Yöneticiler tarafından kullanım

Sürecin temel kavramları nispeten basittir. Tahmine yönelik genel yaklaşım açısından, bunlar üç ana faaliyet grubuna ayrılabilir (genel olarak konuşursak, tüm uzun vadeli tahmin süreçlerinde ortaktır):

  1. Çevre analizi
  2. Senaryo planlama
  3. Kurumsal Strateji

Bu grupların ilki oldukça basit bir şekilde normal çevre analizini içerir . Bu, herhangi bir ciddi uzun vadeli planlamanın ilk aşaması olarak üstlenilmesi gerekenle hemen hemen aynıdır. Ancak bu analizin kalitesi özellikle senaryo planlaması bağlamında önemlidir.

Orta kısım, senaryo tahmin sürecini uzun vadeli planlamada diğerlerinden ayıran - burada ele alınan - belirli teknikleri temsil eder.

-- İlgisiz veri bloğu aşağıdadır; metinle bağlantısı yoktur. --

-- ==== Sys2Proof/Machine/SysReg.lean ====
section
/-!
DEFINITION. System registers (04 R147): the indices, who may reach them, what MFS returns and what MTS does. Chapters 06, 11
to 16 give the registers.
-/

namespace Sys2Proof.Machine

open Sys2Proof

/-- The system registers of level 1. -/
inductive SysReg where
  | tick | tsoff | tstamp
  | vbar | svbar | ecause | evec | esp | esplo | sentry | mcsyn | mcaddr | ipend | fbpc | fbst | tgrant
  | vlvl (k : BitVec 3) | iow (k : BitVec 3) | bank (b : BitVec 2) (w : BitVec 2) | gateh (t : BitVec 4) | gatel (t : BitVec 4)
  | tcr | ttb1 | ttb2 | fsr | far | fipa | pamb (n : BitVec 4) | paml (n : BitVec 4)
  | ctxs | dpri | dquant | town | tcmp | tctl | fws | fsptr | evpend | waddr | wland | wmov | wdl
  | herd | self
  | fc (i : BitVec 2) | pmc (i : BitVec 4) | pmsel (i : BitVec 4) | pma (i : BitVec 2) | pmctl | pmovf | frzcfg | frzstat
  | frztick | dmpctl | dmstat | trctl | trstat | markr
  | pace | plimcnt | fcstat (n : BitVec 3) | wlock | kdin | kdout | wsreq
  | sd (i : BitVec 2) | tuse | fuse | tflags | tcfg | fcfg | tpwr | prog (i : BitVec 2) | acx (n : BitVec 5) | rmax (r : BitVec 5)
  deriving DecidableEq, Repr

/-- An index within a run of n registers that begins at `base`. -/
def inRun (i base n : Nat) : Bool := decide (base ≤ i) && decide (i < base + n)

/-- The registers of 0x000 to 0x0FF (R372, R449). -/
def sysRegLow (i : Nat) : Option SysReg :=
  if i = 0x000 then some .tick else if i = 0x001 then some .tsoff else if i = 0x002 then some .tstamp
  else if i = 0x040 then some .vbar else if i = 0x041 then some .svbar else if i = 0x042 then some .ecause
  else if i = 0x043 then some .evec else if i = 0x044 then some .esp else if i = 0x045 then some .esplo
  else if i = 0x046 then some .sentry else if i = 0x047 then some .mcsyn else if i = 0x048 then some .mcaddr
  else if i = 0x049 then some .ipend else if i = 0x04A then some .fbpc else if i = 0x04B then some .fbst
  else if i = 0x04C then some .tgrant
  else if inRun i 0x050 8 then some (.vlvl (BitVec.ofNat 3 (i - 0x050)))
  else if inRun i 0x060 8 then some (.iow (BitVec.ofNat 3 (i - 0x060)))
  else if inRun i 0x070 12 then some (.bank (BitVec.ofNat 2 ((i - 0x070) / 3)) (BitVec.ofNat 2 ((i - 0x070) % 3)))
  else if inRun i 0x082 30 then
    let t := BitVec.ofNat 4 ((i - 0x080) / 2)
    some (if i % 2 = 0 then .gateh t else .gatel t)
  else none

/-- The registers of 0x100 to 0x3FF (R341, R401, R422). -/
def sysRegMid (i : Nat) : Option SysReg :=
  if i = 0x100 then some .tcr else if i = 0x101 then some .ttb1 else if i = 0x102 then some .ttb2
  else if i = 0x108 then some .fsr else if i = 0x109 then some .far else if i = 0x10A then some .fipa
  else if inRun i 0x120 32 then
    let n := BitVec.ofNat 4 ((i - 0x120) / 2)
    some (if i % 2 = 0 then .pamb n else .paml n)
  else if i = 0x200 then some .ctxs else if i = 0x201 then some .dpri else if i = 0x202 then some .dquant
  else if i = 0x203 then some .town else if i = 0x204 then some .tcmp else if i = 0x205 then some .tctl
  else if i = 0x210 then some .fws else if i = 0x211 then some .fsptr else if i = 0x220 then some .evpend
  else if i = 0x221 then some .waddr else if i = 0x222 then some .wland else if i = 0x223 then some .wmov
  else if i = 0x224 then some .wdl else if i = 0x300 then some .herd else if i = 0x301 then some .self
  else none

/-- The registers of 0x400 to 0x6FF (R178, R451, R482). -/
def sysRegHigh (i : Nat) : Option SysReg :=
  if inRun i 0x400 4 then some (.fc (BitVec.ofNat 2 (i - 0x400)))
  else if inRun i 0x410 16 then some (.pmc (BitVec.ofNat 4 (i - 0x410)))
  else if inRun i 0x420 16 then some (.pmsel (BitVec.ofNat 4 (i - 0x420)))
  else if inRun i 0x430 4 then some (.pma (BitVec.ofNat 2 (i - 0x430)))
  else if i = 0x440 then some .pmctl else if i = 0x441 then some .pmovf else if i = 0x442 then some .frzcfg
  else if i = 0x443 then some .frzstat else if i = 0x444 then some .frztick else if i = 0x448 then some .dmpctl
  else if i = 0x449 then some .dmstat else if i = 0x450 then some .trctl else if i = 0x451 then some .trstat
  else if i = 0x458 then some .markr else if i = 0x500 then some .pace else if i = 0x501 then some .plimcnt
  else if inRun i 0x510 8 then some (.fcstat (BitVec.ofNat 3 (i - 0x510)))
  else if i = 0x518 then some .wlock else if i = 0x520 then some .kdin else if i = 0x521 then some .kdout
  else if i = 0x528 then some .wsreq
  else if inRun i 0x600 4 then some (.sd (BitVec.ofNat 2 (i - 0x600)))
  else if i = 0x608 then some .tuse else if i = 0x609 then some .fuse else if i = 0x60A then some .tflags
  else if i = 0x60B then some .tcfg else if i = 0x60C then some .fcfg else if i = 0x60D then some .tpwr
  else if inRun i 0x610 4 then some (.prog (BitVec.ofNat 2 (i - 0x610)))
  else if inRun i 0x620 32 then some (.acx (BitVec.ofNat 5 (i - 0x620)))
  else if inRun i 0x640 32 then some (.rmax (BitVec.ofNat 5 (i - 0x640)))
  else none

/-- The register at an index (R147). -/
def sysRegAt (i : BitVec 12) : Option SysReg :=
  if i.toNat < 0x100 then sysRegLow i.toNat else if i.toNat < 0x400 then sysRegMid i.toNat else sysRegHigh i.toNat

/-- Tile state reached through MFS and MTS (R178). -/
def SysReg.isTile (r : SysReg) : Bool :=
  match r with
  | .sd _ | .tuse | .fuse | .tflags | .tcfg | .fcfg | .tpwr | .prog _ | .acx _ | .rmax _ => true
  | _ => false

/-- The register exists in this configuration and state (R178, R372, R375). -/
def SysReg.present (r : SysReg) (s : State) (k : Ctx) : Bool :=
  match r with
  | .svbar | .sentry => !capsConf s
  | .tgrant | .gateh _ | .gatel _ => !twoWorlds s
  | .fbpc | .fbst => k.fib
  | .bank b _ => !capsConf s || decide (b.toNat < 2)
  | r => !r.isTile || enabled s 2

Son grup, kurumsal strateji ve planların üretilmesine giden sonraki tüm süreçleri temsil eder . Yine, gereksinimler biraz farklıdır, ancak genel olarak sağlam uzun vadeli planlamanın tüm kurallarına uyarlar.

Uygulamalar

İşletme

Geçmişte, stratejik planlar genellikle yalnızca "resmi gelecek"i dikkate aldı; bu, genellikle geleceğe taşınan mevcut eğilimlerin düz bir grafiğiydi. Trend çizgileri genellikle muhasebe departmanı tarafından oluşturuldu ve demografik tartışmalardan veya sosyal koşullarda niteliksel farklılıklardan yoksundu.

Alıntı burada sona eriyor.